> What you need to do
What's needed is a full, exact retyping of the records.

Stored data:
-- ==== Sys2Proof/Machine/VdpOps.lean ====
section
/-! DEFINITION. The link states of the Cox's virtual downstream ports (R255, R256), which route changes and polls move. -/
namespace Sys2Proof.Machine

/-- The virtual downstream ports with a binding, in ascending order. -/
def Hub.boundVdps (c : Hub) : List Nat := c.instances (O.vdpDown 0)

/-- STATE of a virtual downstream port (R256). A route whose entry at the Cox is torn down, as by an isolation of the PCIe adapter, takes the port to
01h too (R282). -/
def Hub.vdpNow (c : Hub) (v : Nat) : Nat :=
  if c.get (O.vdpDown v) = 0xFFFF then 0
  else if c.valid (c.get (O.routeTid (c.get (O.vdpDown v)) 0)) = false then 1
  else if c.get (O.routeState (c.get (O.vdpDown v))) ≠ 2 ∨ c.get (O.routeState (c.get (O.vdpUp v))) ≠ 2 then 1
  else if c.flag (H.farUp v) then 3 else 2

/-- A virtual downstream port sends its MSI (R256): the host lets it master the bus, has enabled MSI and the hot-plug interrupt, and has enabled the
change that occurred. -/
def Hub.vdpInterrupt (c : Hub) (v : Nat) (presence active : Bool) : Hub :=
  let f := 2 + v
  let control := c.get (H.cfg f 0x78)
  let wanted := bit (c.get (H.cfg f 4)) 2 && bit (c.get (H.cfg f 0x48)) 16 && bit control 5
    && ((presence && bit control 3) || (active && bit control 12))
  c.when wanted fun c => c.emit (.vdpMsi v (c.get (H.cfg f 0x4C) + c.get (H.cfg f 0x50) * 2 ^ 32) (c.get (H.cfg f 0x54)))

/-- STATE and Slot Status of a virtual downstream port brought up to date; a change of Presence Detect or Link Active sets its change bit
and is signalled (R256). -/
def Hub.refreshVdp (c : Hub) (v : Nat) : Hub :=
  let st := c.vdpNow v
  let was := c.get (H.slotStatus v)
  let c := c.put (O.vdpState v) st
  let present := decide (2 ≤ st)
  let active := st == 3
  let dp := present != bit was 0
  let da := active != bit was 2
  let now := withBit (withBit (withBit (withBit was 0 present) 2 active) 1 (bit was 1 || dp)) 3 (bit was 3 || da)
  let c := c.when (decide (st < 2)) fun c => ((c.put (H.farUp v) 0).put (O.vdpFarSpeed v) 0).put (O.vdpFarWidth v) 0
  if dp || da then ((c.put (H.slotStatus v) now).emit (.slotChange v now)).vdpInterrupt v dp da else c

/-- Every bound port brought up to date after routes have changed (R256). -/
def Hub.refreshVdps (c : Hub) : Hub := c.boundVdps.foldl Hub.refreshVdp c

end Sys2Proof.Machine
end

> Written response
-- ==== Sys2Proof/Machine/VdpOps.lean ====
section
/-! DEFINITION. The link states of the Cox's virtual downstream ports (R255, R256), which route changes and polls move. -/
namespace Sys2Proof.Machine

/-- The virtual downstream ports with a binding, in ascending order. -/
def Hub.boundVdps (c : Hub) : List Nat := c.instances (O.vdpDown 0)

/-- STATE of a virtual downstream port (R256). A route whose entry at the Cox is torn down, as by an isolation of the PCIe adapter, takes the port to
01h too (R282). -/
def Hub.vdpNow (c : Hub) (v : Nat) : Nat :=
  if c.get (O.vdpDown v) = 0xFFFF then 0
  else if c.valid (c.get (O.routeTid (c.get (O.vdpDown v)) 0)) = false then 1
  else if c.get (O.routeState (c.get (O.vdpDown v))) ≠ 2 ∨ c.get (O.routeState (c.get (O.vdpUp v))) ≠ 2 then 1
  else if c.flag (H.farUp v) then 3 else 2

/-- A virtual downstream port sends its MSI (R256): the host lets it master the bus, has enabled MSI and the hot-plug interrupt, and has enabled the
change that occurred. -/
def Hub.vdpInterrupt (c : Hub) (v : Nat) (presence active : Bool) : Hub :=
  let f := 2 + v
  let control := c.get (H.cfg f 0x78)
  let wanted := bit (c.get (H.cfg f 4)) 2 && bit (c.get (H.cfg f 0x48)) 16 && bit control 5
    && ((presence && bit control 3) || (active && bit control 12))
  c.when wanted fun c => c.emit (.vdpMsi v (c.get (H.cfg f 0x4C) + c.get (H.cfg f 0x50) * 2 ^ 32) (c.get (H.cfg f 0x54)))

/-- STATE and Slot Status of a virtual downstream port brought up to date; a change of Presence Detect or Link Active sets its change bit
and is signalled (R256). -/
def Hub.refreshVdp (c : Hub) (v : Nat) : Hub :=
  let st := c.vdpNow v
  let was := c.get (H.slotStatus v)
  let c := c.put (O.vdpState v) st
  let present := decide (2 ≤ st)
  let active := st == 3
  let dp := present != bit was 0
  let da := active != bit was 2
  let now := withBit (withBit (withBit (withBit was 0 present) 2 active) 1 (bit was 1 || dp)) 3 (bit was 3 || da)
  let c := c.when (decide (st < 2)) fun c => ((c.put (H.farUp v) 0).put (O.vdpFarSpeed v) 0).put (O.vdpFarWidth v) 0
  if dp || da then ((c.put (H.slotStatus v) now).emit (.slotChange v now)).vdpInterrupt v dp da else c

/-- Every bound port brought up to date after routes have changed (R256). -/
def Hub.refreshVdps (c : Hub) : Hub := c.boundVdps.foldl Hub.refreshVdp c

end Sys2Proof.Machine
end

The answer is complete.